Trend Alert! 3 Predictions for the Future of Social Media Marketing
[Estimated read time: 3 minutes]
Customers and brands alike love social media — and it isn’t hard to figure out why. The more technology advances, the easier it is to communicate and engage one another in real time. Brands are benefiting from the content their fans create, and the ability to provide a better customer experience via social networks.
When it comes to consumers and their interactions with brands…
- 75% read peer reviews on the products or services the brand offers
- 50% use social media to get help with concerns or issues
- 45% said that social media allows them to show support for their favorite brands
Yet despite the many social tools in their arsenal, marketing professionals have hit a ceiling with social media. They are struggling to get value out of social media, especially since the biggest social networks are not providing the same returns they have in the past. As a result, brands need to get creative and start using social media differently in their outreach efforts.

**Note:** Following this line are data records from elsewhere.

-- ==== Sys2Proof/Tests/Slice0.lean ====
section
/-!
SUPPORT. Tests: ill-formed commands that WellFormed refuses, single steps, and, for each statement with hypotheses, a theorem that each
of its clauses has a state and operands that meet the hypotheses together.
-/

namespace Sys2Proof.Tests

open Sys2Proof Sys2Proof.Machine

set_option Elab.async false

/-! ### States -/

/-- A small Catalogue: string 3 of 4 cells with two nodes, one task. -/
def cat0 (role : Nat) : Catalogue where
  head := { catalogueId := 0x1234, revision := 1, imageLength := 4096, buildTime := 0, minFw := 0, structDigest := 1, retainDigest := 2,
            imageDigest := 3, safetyCrc := 7, progDigest := 5 }
  module_ := { autoRun := false, startKind := 0, partnerWait := 30, protPeriod := 1000, moduleGrace := 5 }
  redundancy := { role := role, healthMin := 80, hbTimeout := 1500, pairIndex := 0, workers := 0, dispatchHold := 10000, hierTimeout := 50000 }
  vitrine := { prot := 512, plant := 256, host := 1024, arch := 1024 }
  strings := [{ string := 3, cells := 4, chem := 0, scanHz := 10, estHz := 1, filter := 0, ratedCap := 280000, fastHz := 100, balance := false }]
  rings := [{ string := 3, nodes := 2, hostLoss := 1000, fibreM := 100, segMaxM := 100, asymW := 0, asymE := 0, txnTimeout := 20000 }]
  nodes := [{ string := 3, p := 1, kind := 1, firstCell := 0, cells := 4, temps := 2, auxType := 0, serial := 11 },
            { string := 3, p := 2, kind := 2, firstCell := 0, cells := 0, temps := 0, auxType := 0, serial := 12 }]
  groups := []
  chems := []
  thresholds := [{ string := 3, vWarnHi := 36000, vAlarmHi := 36500, vWarnLo := 25000, vAlarmLo := 24000, tWarnHi := 4500, tAlarmHi := 5500,
                   tWarnLo := 0, tAlarmLo := -1000, ror10 := 200, ror60 := 50, grace := 5, iChgMax := 280000, iDisMax := 280000 }]
  tasks := [{ task := 0, cls := 1, kind := 0, priority := 0, period := 10000, wcet := 100, eventSrc := 0, codeIndex := 0, core := 0 }]
  codes := []
  retained := []
  initial := []
  loops := []
  fieldIo := []
  curves := []
  can := []
  network := { ports := 3, speed := 1, ptpMode := 0, ptpStep := 0, domPrimary := 0, domSecondary := 1, ipv4 := 0, prefixLen := 24, ipv6 := [],
               gateway := 0, vlan := 0, exchPort := 4751, modbusPort := 502, reqDeadline := 2000, sessions := 8, ptpAsym := [] }
  archive := []
  ringAlloc := []
  safetyGlobal := { lockoutReset := 255, tripInputs := 0 }
  safetyStrings := []
  safetySi := []
  safetySq := []
  hasRetained := false

/-- A module with the small Catalogue, in a mode, everything else as after reset. -/
def baseS (role : Nat) (m : Mode) : State :=
  { State.reset with
    cat := { State.reset.cat with cat := some (cat0 role) }
    sys := { State.reset.sys with mode := m, trans := .none, cable := role != 0 }
    island := { State.reset.island with running := true }
    sched := { State.reset.sched with loaded := true }
    up := 777777777
    now := 123456789123456
    regs := [(0xe000800, 2), (0xe000880, 2), (0xe000900, 2), (0xe000980, 2), (0x16000000, 3)] }

/-- The state with its Catalogue changed. -/
def withCat (f : Catalogue → Catalogue) (s : State) : State := { s with cat := { s.cat with cat := s.cat.cat.map f } }

/-- In STOP and SOLO. -/
def stopS : State := baseS 0 .stop
def soloS : State := baseS 0 .solo

/-- A partner's heartbeat in a mode. -/
def beat (mode : Word) : PartnerBeat :=
  { mode := mode, health := 0x6464, healthWord := 0, fw := 0, catalogueId := 0x1234, revision := 1, structDigest := 1, retainDigest := 2,
    progDigest := 5, safetyCrc := 7, serial := 0, timeStatus := 0 }

/-- The active module of a pair in step, and its standby. -/
def actS : State :=
  let s := baseS 1 .active
  { s with
    sys := { s.sys with own := true, lockstep := true }
    red := { s.red with xAt := some s.up, ilAt := some s.up, found := true, heardBooted := true, partner := some (beat 0x75014), msgSeq := 30,
                        rxNext := some 1012, agreedAt := some s.up, pairKey := some [] }
    regs := [(0xe000800, 2), (0xe000880, 2), (0xe000900, 2), (0xe000980, 2), (0x10000000, 0x488f8050), (0x16000000, 3)] }
def stbS : State :=
  let s := baseS 1 .standby
  { s with
    sys := { s.sys with unitB := true, peerOwn := true, lockstep := true }
    red := { s.red with xAt := some s.up, ilAt := some s.up, found := true, heardBooted := true, partner := some (beat 0x79013), msgSeq := 1012,
                        rxNext := some 30, agreedAt := some s.up, pairKey := some [] }
    regs := [(0xe000800, 2), (0xe000880, 2), (0xe000900, 2), (0xe000980, 2), (0x10000000, 0x309f8050), (0x16000000, 3)] }

/-! ### WellFormed refuses -/

theorem test_wf_frame_too_long : (Instr.measReceive ⟨3, 0x81, 1, 2, 0, 77, List.replicate 497 0⟩).wf = false := by decide +kernel
theorem test_wf_can_data_short : (Instr.canFrameReceive 2 ⟨0x123, 8, false, false, List.replicate 7 0⟩ 5).wf = false := by decide +kernel
theorem test_wf_can_length_uncoded : (Instr.canFrameReceive 2 ⟨0x123, 9, false, false, List.replicate 9 0⟩ 5).wf = false := by decide +kernel
theorem test_wf_can_remote_data : (Instr.canFrameReceive 2 ⟨0x123, 1, true, false, [0]⟩ 5).wf = false := by decide +kernel
theorem test_wf_fifteen_sensors : (Instr.moduleSensorRead (List.replicate 15 0)).wf = false := by decide +kernel
theorem test_wf_page_short : (Instr.catPageWrite 2 ⟨7, 9⟩ 5 (List.replicate 4095 0)).wf = false := by decide +kernel
theorem test_wf_fw_page_short : (Instr.fwPageWrite 2 ⟨7, 9⟩ 5 (List.replicate 4095 0)).wf = false := by decide +kernel
theorem test_wf_ring_entry_odd : (Instr.ringPut 2 ⟨7, 9⟩ 12 [List.replicate 7 0]).wf = false := by decide +kernel
theorem test_wf_ring_no_entry : (Instr.ringPut 2 ⟨7, 9⟩ 12 []).wf = false := by decide +kernel
theorem test_wf_write_empty : (Instr.write 2 ⟨7, 9⟩ 0 0 0 []).wf = false := by decide +kernel
theorem test_wf_dispatch_short : (Instr.dispatch 2 ⟨7, 9⟩ 5 (List.replicate 31 0)).wf = false := by decide +kernel
theorem test_wf_line_long : (Instr.tiLine (List.replicate 83 0)).wf = false := by decide +kernel

/-! ### Single steps, expected values from the rules named -/

/-- The state after one command. -/
def after (c : Instr) (s : State) : State := match step { s with pending := [c] } with | .next t => t | _ => s

/-- An empty queue is one count of Short Time, 4 ns (R164). -/
theorem test_reset_idle : (match step State.reset with | .next s => s.now | _ => 0) = 4 := by decide +kernel
/-- MODE reads 0x0000_0100 at reset (R30). -/
theorem test_mode_at_reset : (State.reset.rd Obj.mod.mode) = 0x100 := by decide +kernel
/-- Input A falls absent: PWR_STATUS [0] clears, PWR_FLAGS [0] sets, input A of INPUT_LOSSES counts (R640, R647). -/
theorem test_input_absent : (let t := after (.inputAbsent false 7) stopS
    (t.bit Obj.pwr.pwrStatus 0, t.rd Obj.pwr.pwrFlags, t.rd Obj.pwr.inputLosses)) = (false, 1, 1) := by decide +kernel
/-- A silent port: SILENT sets (R86). -/
theorem test_port_silent : (after (.portSilent 3) stopS).bit (Obj.port.portStatus 3) 7 = true := by decide +kernel
/-- CMD_SERVICE in STOP enters SERVICE (R23). -/
theorem test_service : (after .cmdService stopS).sys.mode = .service := by decide +kernel
/-- SUPPLY_LOST de-energises the module (R23 (m)). -/
theorem test_supply_lost : (after (.supplyLost 0 0 0 none) actS).sys.powered = false := by decide +kernel
/-- CRC-32C of the nine digits is 0xE3069283 (the polynomial's check value, R115). -/
theorem test_crc32c : crc32c [0x31, 0x32, 0x33, 0x34, 0x35, 0x36, 0x37, 0x38, 0x39] = 0xE3069283 := by decide +kernel

/-! ### Witnesses: invariants of every command -/

theorem witness_DarkIsKept : ∃ s t : State, s.darkOk = true ∧ step s = .next t :=
  ⟨{ State.reset with sys := { State.reset.sys with powered := false, chargeWait := true }, pending := [.holdupCharged] }, _, by decide +kernel, rfl⟩

theorem witness_RequestIdsStay : ∃ (c : Instr) (s t : State), s.reqIdsOk = true ∧ exec c s = .next t :=
  ⟨.timeSave, stopS, _, by decide +kernel, rfl⟩

theorem witness_SafetyOutputsOnlyWhen : ∃ (c : Instr) (s t : State), s.sqRule ∧ exec c s = .next t :=
  ⟨.timeSave, stopS, _, by unfold State.sqRule; decide +kernel, rfl⟩


/-! ### Witnesses: power, modes, starts -/

namespace W2



theorem witness_SupplyAndHoldup :
    (∃ (s : State) (second : Bool), Ready s ∧ s.bit Obj.pwr.pwrStatus second.toNat = true) ∧
    (∃ (s : State) (second : Bool), Ready s ∧ s.bit Obj.pwr.pwrStatus second.toNat = false) ∧
    (∃ (s : State), Ready s) ∧
    (∃ (s : State), Ready s ∧ s.pwr.measuring = none) ∧
    (∃ (s : State), Ready s ∧ s.pwr.measuring.isSome = true) ∧
    (∃ (s : State), Ready s) :=
  ⟨⟨stopS, false, by unfold Ready; decide +kernel⟩,
    ⟨State.reset, false, by unfold Ready; decide +kernel⟩,
    ⟨State.reset, by unfold Ready; decide +kernel⟩,
    ⟨State.reset, by unfold Ready; decide +kernel⟩,
    ⟨{ stopS with pwr := { stopS.pwr with measuring := some false } }, by unfold Ready; decide +kernel⟩,
    ⟨State.reset, by unfold Ready; decide +kernel⟩⟩

theorem witness_ModuleThermal :
    (∃ (s : State) (i : Fin 16) (temp : BitVec 16), Ready s ∧ shutdownSensor i = true ∧ 12500 ≤ temp.toInt) ∧
    (∃ (s : State) (x : Fin 14), Ready s ∧ xingCounts x = true) ∧
    (∃ (s : State) (readings : List (BitVec 16)), Ready s ∧ readings.length = 16) ∧
    (∃ (s : State), Ready s ∧ s.therm.modGrace.isSome = true) :=
  ⟨⟨State.reset, 0, 13000, by unfold Ready; decide +kernel⟩,
    ⟨State.reset, 6, by unfold Ready; decide +kernel⟩,
    ⟨State.reset, (List.replicate 16 2500), by unfold Ready; decide +kernel⟩,
    ⟨(stopS.modTherm fun u => { u with modGrace := some 5 }), by unfold Ready; decide +kernel⟩⟩

theorem witness_ModeCommandsEnter :
(∃ (s : State), Ready s ∧ s.sys.trans = .none ∧ s.sys.mode = .stop ∧ s.sys.partnerWait = false ∧ s.catOf.isSome = true ∧ s.pairRole = false ∧
      (s.roleMismatch = false)) ∧
    (∃ (s : State), Ready s ∧ s.sys.trans = .none ∧ (s.sys.mode = .solo ∨ s.sys.mode = .standby ∨ s.sys.mode = .service ∨ s.sys.mode = .dormant)) ∧
    (∃ (s : State), Ready s ∧ s.sys.trans = .none ∧ (s.sys.mode = .stop ∨ s.sys.mode = .standby)) ∧
    (∃ (s : State), Ready s ∧ s.sys.trans = .none ∧ s.sys.mode = .service ∧ s.sys.serviceFrom = .stop) ∧
(∃ (s : State), Ready s ∧ s.sys.trans = .none ∧ s.sys.mode = .service ∧ s.sys.serviceFrom = .stop ∧ s.cat.activation = none ∧ s.upd.activation = none
      ∧ s.red.join = none) :=
  ⟨⟨stopS, by unfold Ready; decide +kernel⟩,
    ⟨soloS, by unfold Ready; decide +kernel⟩,
    ⟨stopS, by unfold Ready; decide +kernel⟩,
    ⟨(baseS 0 .service), by unfold Ready; decide +kernel⟩,
    ⟨(baseS 0 .service), by unfold Ready; decide +kernel⟩⟩

theorem witness_ModeTransitions :
    (∃ (s : State), Ready s ∧ s.sys.trans = .none ∧ s.sys.mode = .active ∧ s.maySwitch = true) ∧
    (∃ (s : State), Ready s ∧ s.sys.trans = .none ∧ s.sys.mode = .active ∧ s.maySwitch = false) ∧
    (∃ (s : State), Ready s ∧ s.sys.trans = .none ∧ (s.sys.mode = .solo ∨ s.sys.mode = .active) ∧ s.parkable = true) ∧
    (∃ (s : State), Ready s ∧ s.sys.trans = .none ∧ s.sys.mode = .dormant ∧ s.sys.wakeDue = false) ∧
    (∃ (s : State), Ready s ∧ s.sys.trans = .none ∧ (s.sys.mode = .stop ∨ s.sys.mode = .service)) ∧
(∃ (s : State), Ready s ∧ s.sys.partnerWait = true ∧ s.sys.mode = .stop ∧ s.catOf.isSome = true ∧ (s.roleMismatch = false) ∧ s.pairRole = true ∧
      s.partnerIn .active = false ∧ s.sys.own = false ∧ s.sys.peerOwn = false) ∧
    (∃ (s : State), Ready s ∧ s.red.ownAskAt.isSome = true ∧ s.sys.trans = .switchOver ∧ s.bits Obj.mod.cmdStatus 15 8 = 1) :=
  ⟨⟨((actS.wr Obj.mod.health 0x6464).modRed fun u => { u with partner := some (beat 0x74014) }), by unfold Ready; decide +kernel⟩,
    ⟨actS, by unfold Ready; decide +kernel⟩,
    ⟨(withCat (fun c => { c with strings := [] }) soloS), by unfold Ready; decide +kernel⟩,
    ⟨(baseS 0 .dormant), by unfold Ready; decide +kernel⟩,
    ⟨stopS, by unfold Ready; decide +kernel⟩,
    ⟨{ (baseS 1 .stop) with sys := { (baseS 1 .stop).sys with partnerWait := true } }, by unfold Ready; decide +kernel⟩,
    ⟨(({ stbS with sys := { stbS.sys with trans := .switchOver }, red := { stbS.red with ownAskAt := some 5 } }).wrBits Obj.mod.cmdStatus 15 8 1), by unfold Ready; decide +kernel⟩⟩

In a recent report, Forrester identified several key social media marketing trends. They predicted that marketers will begin pursuing the following social media marketing strategies:
1. Taking advantage of newer platforms for social media marketing
Facebook and Twitter have been the go-to platforms for marketing professionals to spread brand awareness. But to build long-term relationships, they must turn their attention to newer platforms. Casting a wider net on tools such as Instagram, Snapchat, and Vine are more likely to increase engagement and offer higher-quality interactions. Instagram, in particular, has the ability to generate twice the click through rate of advertisements compared to Facebook.
Coca-Cola is one such company taking advantage of Instagram. The soft drink giant strengthens their brand image by evoking their signature colors of red and white in their Instagram photos. Their efforts on the platform reinforce the brand’s personality of joy, happiness, and celebrating the best moments in life.
2. Including other teams in social media management
Marketing has primarily been the driving force behind social media efforts, but refocusing that effort to include other teams will deliver more value. More marketing professionals are now sharing social media responsibilities with their colleagues in customer service. Embracing social care allows for the seamless, consistent, high-quality experience that customers desire.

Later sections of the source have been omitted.